-- ==== Sys2Proof/Machine/State.lean ====
section
/-! DEFINITION. Everything the spec gives the LT816 to hold, as plain data: the records of its blocks, each field under
the name its table gives it, the settings, the non-volatile store, the station port and the queue of waiting commands.
A field of a record table that is at every moment a function of other fields (threshold, light flag, pickup level,
cleared, exported light, apply progress …) is a view, computed in Machine/Flags.lean (notes/assumptions/27.md). -/

namespace Sys2Proof.Machine

/-! ## Settings (R165) -/

/-- Channel kind (R2). -/
inductive ChannelKind where
  | unused | loop | point
  deriving DecidableEq, Repr, Inhabited

/-- The items of a channel group (R165). -/
structure ChannelSettings where
  kind : ChannelKind
  /-- pickup setting θ_set -/
  pickup : Nat
  /-- background margin Δ -/
  margin : Nat
  /-- qualification count K -/
  qualify : Nat
  /-- reference T_ref -/
  reference : Nat
  deriving DecidableEq, Repr, Inhabited

/-- The items of a point group (R165). -/
structure PointSettings where
  attached : Option Index
  /-- pickup setting k, tenths of I_n -/
  pickup : Nat
  /-- breaker-failure current k_bf, tenths of I_n -/
  present : Nat
  /-- hold time, ms -/
  hold : Nat
  /-- exported link current -/
  exported : Option Index
  deriving DecidableEq, Repr, Inhabited

/-- A node item of a position (R65). -/
inductive Node where
  | none
  | zone (z : Index)
  | source (i : Index)
  deriving DecidableEq, Repr, Inhabited

/-- A position in another unit's room (R76, R102); also one request flag of the telegram. -/
structure RemoteEntry where
  unit : Index
  position : Index
  deriving DecidableEq, Repr, Inhabited

/-- The items of a position (R65, R55, R102). Sets are ascending lists. -/
structure PositionSettings where
  nodeA : Node
  nodeB : Node
  wired : Bool
  /-- discrepancy time, ms -/
  discrepancy : Nat
  /-- breaker-failure time, ms -/
  failTime : Nat
  /-- minimum pulse, ms -/
  minPulse : Nat
  backups : List Index
  accept : List Index
  remoteBackups : List (Option RemoteEntry)
  deriving DecidableEq, Repr, Inhabited

/-- Zone mode (R84). -/
inductive ZoneMode where
  | checked | lightOnly | blocked
  deriving DecidableEq, Repr, Inhabited

/-- Lost-current fallback (R84). -/
inductive Fallback where
  | hold | lightOnly
  deriving DecidableEq, Repr, Inhabited

/-- The items of a zone (R84). -/
structure ZoneSettings where
  mode : ZoneMode
  members : List Index
  importZones : List Index
  importCurrents : List Index
  exportZone : Option Index
  remoteList : List (Option RemoteEntry)
  fallback : Fallback
  deriving DecidableEq, Repr, Inhabited

/-- The topology group: eight positions, four sources, eight zones (R165). -/
structure TopologySettings where
  positions : List PositionSettings
  sources : List Bool
  zones : List ZoneSettings
  deriving DecidableEq, Repr, Inhabited

/-- The link group (R138). -/
structure LinkSettings where
  unit : Nat
  peers : List Index
  owners : List (Option Index)
  deriving DecidableEq, Repr, Inhabited

/-- Nominal frequency (R43). -/
inductive Frequency where
  | hz50 | hz60
  deriving DecidableEq, Repr, Inhabited

/-- The station group (R165). -/
structure StationSettings where
  address : Nat
  frequency : Frequency
  deriving DecidableEq, Repr, Inhabited

/-- A whole set of settings: the 23 parts (R165). -/
structure Settings where
  channels : List ChannelSettings
  points : List PointSettings
  topology : TopologySettings
  link : LinkSettings
  station : StationSettings
  deriving DecidableEq, Repr, Inhabited
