-- ==== Sys2Proof/Machine/Receiver.lean ====
section
/-! DEFINITION. The receiver of the station port, character by character (R173): hunting for the sync byte, reading a
frame, and the five ends a frame being read can come to. A command of the port stands for all the characters of its
frame (notes/assumptions/25.md). -/

namespace Sys2Proof.Machine

open Wire

/-- A character on the line (R173): its byte, whether its stop bit was read as one, and the time since the character
before it. -/
structure Character where
  byte : Byte
  stopGood : Bool
  gap : Instant
  deriving DecidableEq, Repr

/-- How far the characters from a sync byte on have come (R173). -/
inductive Progress where
  /-- the frame's last character is still to come -/
  | unfinished
  /-- the length field exceeds 200 -/
  | tooLong
  /-- the last character of the check has come, and the check agrees or not -/
  | whole (good : Bool)
  deriving DecidableEq, Repr

/-- The progress of a frame: sync, address, kind, length, body and check (R173). -/
def progress : List Byte → Progress
  | _ :: address :: kind :: length :: rest =>
    if 200 < length.toNat then .tooLong
    else if rest.length < length.toNat + 2 then .unfinished
    else
      .whole (at2 rest length.toNat ==
        (check (bitsOfBytes (address :: kind :: length :: rest.take length.toNat))).toNat)
  | _ => .unfinished

/-- The end of a frame being read, with the characters read of it (R173). -/
inductive Heard where
  /-- more than three character times passed after these -/
  | gap (read : List Byte)
  /-- the character after these had a stop-bit error -/
  | stopBit (read : List Byte)
  /-- the last of these is a length field above 200 -/
  | tooLong (read : List Byte)
  /-- a whole frame, whose check agrees or not -/
  | frame (read : List Byte) (good : Bool)
  deriving DecidableEq, Repr

/-- A character while hunting: a sync byte begins reading, every other is passed over and not counted (R173). A sync byte
with a stop-bit error is passed over too (DESIGN CHOICE, notes/assumptions/47.md). -/
def hunt (c : Character) : Receiver := if c.stopGood && c.byte == 195 then .reading [c.byte] else .hunting

/-- One character (R173): what the receiver becomes, and the end it brings of the frame being read. -/
def Receiver.hear (r : Receiver) (c : Character) : Receiver × Option Heard :=
  match r with
  | .hunting => (hunt c, none)
  | .reading read =>
    if Config.threeChars < c.gap then (hunt c, some (.gap read))
    else if !c.stopGood then (.hunting, some (.stopBit read))
    else
      match progress (read ++ [c.byte]) with
      | .unfinished => (.reading (read ++ [c.byte]), none)
      | .tooLong => (.hunting, some (.tooLong (read ++ [c.byte])))
      | .whole good => (.hunting, some (.frame (read ++ [c.byte]) good))

/-- A run of characters (R173): the receiver after them, and the ends they brought, in order. -/
def Receiver.hearAll (r : Receiver) : List Character → Receiver × List Heard
  | [] => (r, [])
  | c :: cs =>
    let x := r.hear c
    let y := x.1.hearAll cs
    (y.1, x.2.toList ++ y.2)

/-- A byte received whole and in time. -/
def Character.good (b : Byte) : Character := { byte := b, stopGood := true, gap := 0 }

/-- The receiver after bytes received whole and in time (R173). -/
def Receiver.after (r : Receiver) (bs : List Byte) : Receiver := (r.hearAll (bs.map Character.good)).1

/-- The last of these bytes is a length field above 200 of the frame being read (R173). -/
def Receiver.overLong (r : Receiver) (bs : List Byte) : Bool :=
  match r.after bs.dropLast, bs.getLast? with
  | .reading read, some b => progress (read ++ [b]) == .tooLong
  | _, _ => false

end Sys2Proof.Machine
end

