-- ==== Sys2Proof/Machine/Dispatch.lean ====
section
/-! DEFINITION. One arm for each command: its meaning, in the file of its family. -/

namespace Sys2Proof.Machine

def exec (i : Instr) (s : State) : Host.Outcome State Fault Refusal :=
  match i with
  | .powerOn => Sys2Proof.Machine.execPowerOn s
  | .powerLoss => Sys2Proof.Machine.execPowerLoss s
  | .restartTerminalChange closed => Sys2Proof.Machine.execRestartTerminalChange closed s
  | .restartTerminalPress => Sys2Proof.Machine.execRestartTerminalPress s
  | .startingEnd => Sys2Proof.Machine.execStartingEnd s
  | .testTimeout => Sys2Proof.Machine.execTestTimeout s
  | .lightSample raw => Sys2Proof.Machine.execLightSample raw s
  | .backgroundUpdate => Sys2Proof.Machine.execBackgroundUpdate s
  | .supervisionSlot channel => Sys2Proof.Machine.execSupervisionSlot channel s
  | .burstEnd channel => Sys2Proof.Machine.execBurstEnd channel s
  | .captureBurstStart channel => Sys2Proof.Machine.execCaptureBurstStart channel s
  | .captureEnd channel => Sys2Proof.Machine.execCaptureEnd channel s
  | .currentSample samples => Sys2Proof.Machine.execCurrentSample samples s
  | .ocHoldExpiry point => Sys2Proof.Machine.execOcHoldExpiry point s
  | .cpClear point => Sys2Proof.Machine.execCpClear point s
  | .contactRawChange position contact on => Sys2Proof.Machine.execContactRawChange position contact on s
  | .debounceExpiry position contact => Sys2Proof.Machine.execDebounceExpiry position contact s
  | .discrepancyExpiry position => Sys2Proof.Machine.execDiscrepancyExpiry position s
  | .minPulseExpiry position => Sys2Proof.Machine.execMinPulseExpiry position s
  | .bfDeadline position => Sys2Proof.Machine.execBfDeadline position s
  | .driveTimeout position => Sys2Proof.Machine.execDriveTimeout position s
  | .lockoutButtonChange closed => Sys2Proof.Machine.execLockoutButtonChange closed s
  | .lockoutResetPress => Sys2Proof.Machine.execLockoutResetPress s
  | .heartbeatDue => Sys2Proof.Machine.execHeartbeatDue s
  | .sendDecide => Sys2Proof.Machine.execSendDecide s
  | .telegramStart => Sys2Proof.Machine.execTelegramStart s
  | .attemptVoided => Sys2Proof.Machine.execAttemptVoided s
  | .arbitrationLost => Sys2Proof.Machine.execArbitrationLost s
  | .bitError onStartBit => Sys2Proof.Machine.execBitError onStartBit s
  | .telegramCompleted => Sys2Proof.Machine.execTelegramCompleted s
  | .telegramReceived bits => Sys2Proof.Machine.execTelegramReceived bits s
  | .lineDisturbance bits => Sys2Proof.Machine.execLineDisturbance s bits
  | .peerSilenceExpiry unit => Sys2Proof.Machine.execPeerSilenceExpiry unit s
  | .suspensionEnd => Sys2Proof.Machine.execSuspensionEnd s
  | .duplicateAlarmExpiry => Sys2Proof.Machine.execDuplicateAlarmExpiry s
  | .channelGroupApply channel => Sys2Proof.Machine.execChannelGroupApply channel s
  | .pointGroupApply point => Sys2Proof.Machine.execPointGroupApply point s
  | .topologyGroupApply => Sys2Proof.Machine.execTopologyGroupApply s
  | .linkGroupApply => Sys2Proof.Machine.execLinkGroupApply s
  | .storeWriteBegin => Sys2Proof.Machine.execStoreWriteBegin s
  | .storeWriteEnd outcome => Sys2Proof.Machine.execStoreWriteEnd outcome s
  | .frameGapTimeout read => Sys2Proof.Machine.execFrameGapTimeout s read
  | .framingDiscard cause read => Sys2Proof.Machine.execFramingDiscard cause s read
  | .frameCheckFailure => Sys2Proof.Machine.execFrameCheckFailure s
  | .foreignFrame address kind => Sys2Proof.Machine.execForeignFrame address kind s
  | .overrunDiscard => Sys2Proof.Machine.execOverrunDiscard s
  | .ignoredBroadcast kind => Sys2Proof.Machine.execIgnoredBroadcast kind s
  | .unknownKind kind => Sys2Proof.Machine.execUnknownKind kind s
  | .replySent => Sys2Proof.Machine.execReplySent s
  | .identify body => Sys2Proof.Machine.execIdentify body s
  | .status body => Sys2Proof.Machine.execStatus body s
  | .readChannel body => Sys2Proof.Machine.execReadChannel body s
  | .readPoint body => Sys2Proof.Machine.execReadPoint body s
  | .readPosition body => Sys2Proof.Machine.execReadPosition body s
  | .readZone body => Sys2Proof.Machine.execReadZone body s
  | .readOrders body => Sys2Proof.Machine.execReadOrders body s
  | .readPeers body => Sys2Proof.Machine.execReadPeers body s
  | .readRecord body => Sys2Proof.Machine.execReadRecord body s
  | .ackRecord body => Sys2Proof.Machine.execAckRecord body s
  | .fetchNotices body => Sys2Proof.Machine.execFetchNotices body s
  | .readSetting body => Sys2Proof.Machine.execReadSetting body s
  | .writeSetting body => Sys2Proof.Machine.execWriteSetting body s
  | .discard body => Sys2Proof.Machine.execDiscard body s
  | .commit body => Sys2Proof.Machine.execCommit body s
  | .setState body => Sys2Proof.Machine.execSetState body s
  | .channelOut body => Sys2Proof.Machine.execChannelOut body s
  | .channelIn body => Sys2Proof.Machine.execChannelIn body s
  | .captureReference body => Sys2Proof.Machine.execCaptureReference body s
  | .simulateLight body => Sys2Proof.Machine.execSimulateLight body s
  | .simulateCurrent body => Sys2Proof.Machine.execSimulateCurrent body s
  | .testTrip body => Sys2Proof.Machine.execTestTrip body s
  | .cancelOrder body => Sys2Proof.Machine.execCancelOrder body s
  | .resetLockout body => Sys2Proof.Machine.execResetLockout body s
  | .timeSet broadcast body => Sys2Proof.Machine.execTimeSet broadcast body s
  | .restart body => Sys2Proof.Machine.execRestart body s
  | .lockoutButtonRelease => Sys2Proof.Machine.execLockoutButtonRelease s
  | .restartTerminalRelease => Sys2Proof.Machine.execRestartTerminalRelease s
  | .replyStart => Sys2Proof.Machine.execReplyStart s
  | .startBitSeen => Sys2Proof.Machine.execStartBitSeen s

end Sys2Proof.Machine
end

▶ _EXERCISE INSTRUCTIONS_
From the listing above, the lines starting with the one that has "stopBit (read : List Byte)" and running through the one that has "def Receiver.hear (r" should be copied exactly, ends included.

▶ _RESULT OF THE TASK_
  | stopBit (read : List Byte)
  /-- the last of these is a length field above 200 -/
  | tooLong (read : List Byte)
  /-- a whole frame, whose check agrees or not -/
  | frame (read : List Byte) (good : Bool)
  deriving DecidableEq, Repr

/-- A character while hunting: a sync byte begins reading, every other is passed over and not counted (R173). A sync byte
with a stop-bit error is passed over too (DESIGN CHOICE, notes/assumptions/47.md). -/
def hunt (c : Character) : Receiver := if c.stopGood && c.byte == 195 then .reading [c.byte] else .hunting

/-- One character (R173): what the receiver becomes, and the end it brings of the frame being read. -/
def Receiver.hear (r : Receiver) (c : Character) : Receiver × Option Heard :=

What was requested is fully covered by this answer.